■ Problem requirements
Print exactly the lines below between the line holding "(columns x1 x2).flatMap" and the line holding "What a sequence", inclusive, and nothing more.

■ Given entries
____
-- ==== Sys2Proof/Machine/Picture.lean ====
section
/-! DEFINITION. The drawing commands read pixel by pixel: the spec's pixel-level pseudocode
(40_span_blitters.md R84, 42_shape_draw.md R114) beside the byte-level form that `exec` runs, and the pixel
results the spec tabulates (R84, R86, R114). -/

namespace Sys2Proof.Machine

/-! ## The pixel-level pseudocode -/

/-- `VLINE` as the pixel operations of 40_span_blitters.md R84, in the order written there. -/
def vlinePixelOps (x1 x2 y1 y2 : Int) (mode : DrawMode) : List ByteOp :=
  let xa := clipLoX x1
  let xb := clipHiX x2
  let ya := clipLoY y1
  let yb := clipHiY y2
  if xb < xa ∨ yb < ya then []
  else
    ((upTo xa xb).flatMap fun x => (upTo ya yb).map fun y => pixOp (bodyOp mode) x y)
      ++ (if isOutline mode = true ∧ y1 = ya then (upTo xa xb).map (fun x => pixOp .tgl x ya.toNat) else [])
      ++ (if isOutline mode = true ∧ y2 = yb ∧ y1 ≠ y2 then
            (upTo xa xb).map (fun x => pixOp .tgl x yb.toNat) else [])

/-- The body of the column loop of `SDRAW` (42_shape_draw.md R114), over the pixel-level `VLINE`. -/
def columnPixelOps (s : State) (x1 x2 : Int) (mode : DrawMode) (x : Nat) : List ByteOp :=
  let u := upperVal s x
  let l := lowerVal s x
  match borderMode mode with
  | none => vlinePixelOps x x u l mode
  | some bm =>
      if (x : Int) = x1 ∨ (x : Int) = x2 then vlinePixelOps x x u l bm
      else
        vlinePixelOps x x u l mode
          ++ vlinePixelOps x x (u + 1) (min ((effBoundary s x).1 - 1) (l - 1)) bm
          ++ vlinePixelOps x x (max ((effBoundary s x).2 + 1) (u + 1)) (l - 1) bm

/-- `SDRAW` over the pixel-level `VLINE` (42_shape_draw.md R114). -/
def sdrawPixelOps (s : State) (x1 x2 : Int) (mode : DrawMode) : List ByteOp :=
  (columns x1 x2).flatMap (columnPixelOps s x1 x2 mode)

/-! ## The pixel results -/

/-- What a draw mode makes of a pixel of a span with prior value `p`, on a border or not
(40_span_blitters.md R84, the table of resulting values). -/
def spanValue (mode : DrawMode) (border p : Bool) : Bool :=
  match mode with
  | .fill => true
  | .outline => !border
  | .bgFill => false
  | .bgOutline => border
  | .xor => !p

/-- What a bit operation makes of a pixel's bit `p` (40_span_blitters.md R80). -/
def bitResult (op : BitOp) (p : Bool) : Bool :=
  match op with
  | .set => true
  | .clr => false
  | .tgl => !p

/-- What a sequence of byte operations makes of lane `i` of the byte at `a`, from its bit `p` before
(40_span_blitters.md R81, R90). -/
def laneRun (a i : Nat) (os : List ByteOp) (p : Bool) : Bool :=
  os.foldl (fun p o => if o.addr = a ∧ o.mask.getLsbD i = true then bitResult o.op p else p) p

/-- Whether `v` lies in the clipped range `[max(lo, 0), min(hi, last)]`. -/
def inClipped (lo hi last : Int) (v : Nat) : Bool :=
  decide (max lo 0 ≤ (v : Int)) && decide ((v : Int) ≤ min hi last)

/-- Whether the pixel lies in the clipped rectangle of a `VLINE` (40_span_blitters.md R84). -/
def inRect (x1 x2 y1 y2 : Int) (x y : Nat) : Bool := inClipped x1 x2 71 x && inClipped y1 y2 39 y

/-- The pixel `(x, y)` after a `VLINE`, from its value `p` before (40_span_blitters.md R84): the boundary
rows are the rows of the span equal to an operand as given. -/
def vlineValue (x1 x2 y1 y2 : Int) (mode : DrawMode) (x y : Nat) (p : Bool) : Bool :=
  if inRect x1 x2 y1 y2 x y = true then spanValue mode (decide ((y : Int) = y1 ∨ (y : Int) = y2)) p else p

/-- The pixel `(x, y)` after an `HLINE`, from its value `p` before (40_span_blitters.md R86): the end pixels
are the columns of the span equal to an operand as given. -/
def hlineValue (y0 x1 x2 : Int) (mode : DrawMode) (x y : Nat) (p : Bool) : Bool :=
  if (y : Int) = y0 ∧ inClipped x1 x2 71 x = true then
    spanValue mode (decide ((x : Int) = x1 ∨ (x : Int) = x2)) p
  else p

/-- Whether row `y` of the drawn column `x` is border in an outline mode (42_shape_draw.md R113, R114,
R118): the whole span of an edge column; elsewhere the span's own end rows, and every row that some existing
neighbour's span does not hold. -/
def sdrawBorder (s : State) (x1 x2 : Int) (x y : Nat) : Bool :=
  decide ((x : Int) = x1) || decide ((x : Int) = x2)
    || decide ((y : Int) = upperVal s x) || decide ((y : Int) = lowerVal s x)
    || (neighbours x).any fun n =>
        columnEmpty s n || decide ((y : Int) < upperVal s n) || decide (lowerVal s n < (y : Int))

/-- Whether `SDRAW x1, x2` draws the pixel: a drawn column, a row of its own span. -/
def inShape (s : State) (x1 x2 : Int) (x y : Nat) : Bool :=
  inClipped x1 x2 71 x && inClipped (upperVal s x) (lowerVal s x) 39 y

/-- The pixel `(x, y)` after an `SDRAW`, from its value `p` before (42_shape_draw.md R112, R113, R114). -/
def sdrawValue (s : State) (x1 x2 : Int) (mode : DrawMode) (x y : Nat) (p : Bool) : Bool :=
  if inShape s x1 x2 x y = true then spanValue mode (sdrawBorder s x1 x2 x y) p else p

/-- Whether a command may change the pixel (40_span_blitters.md R88 item 4, 42_shape_draw.md R120 item 1;
41_shape_boundary.md R100, R101). -/
def commandReaches (s : State) : Instr → Nat → Nat → Bool
  | .vline x1 x2 y1 y2 _, x, y => inRect x1 x2 y1 y2 x y
  | .hline y0 x1 x2 _, x, y => decide ((y : Int) = y0) && inClipped x1 x2 71 x
  | .sreset _ _ _ _, _, _ => false
  | .swrite _ _ _, _, _ => false
  | .sdraw x1 x2 _, x, y => inShape s x1 x2 x y

end Sys2Proof.Machine
end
____
■ Reply
  (columns x1 x2).flatMap (columnPixelOps s x1 x2 mode)

/-! ## The pixel results -/

/-- What a draw mode makes of a pixel of a span with prior value `p`, on a border or not
(40_span_blitters.md R84, the table of resulting values). -/
def spanValue (mode : DrawMode) (border p : Bool) : Bool :=
  match mode with
  | .fill => true
  | .outline => !border
  | .bgFill => false
  | .bgOutline => border
  | .xor => !p

/-- What a bit operation makes of a pixel's bit `p` (40_span_blitters.md R80). -/
def bitResult (op : BitOp) (p : Bool) : Bool :=
  match op with
  | .set => true
  | .clr => false
  | .tgl => !p

/-- What a sequence of byte operations makes of lane `i` of the byte at `a`, from its bit `p` before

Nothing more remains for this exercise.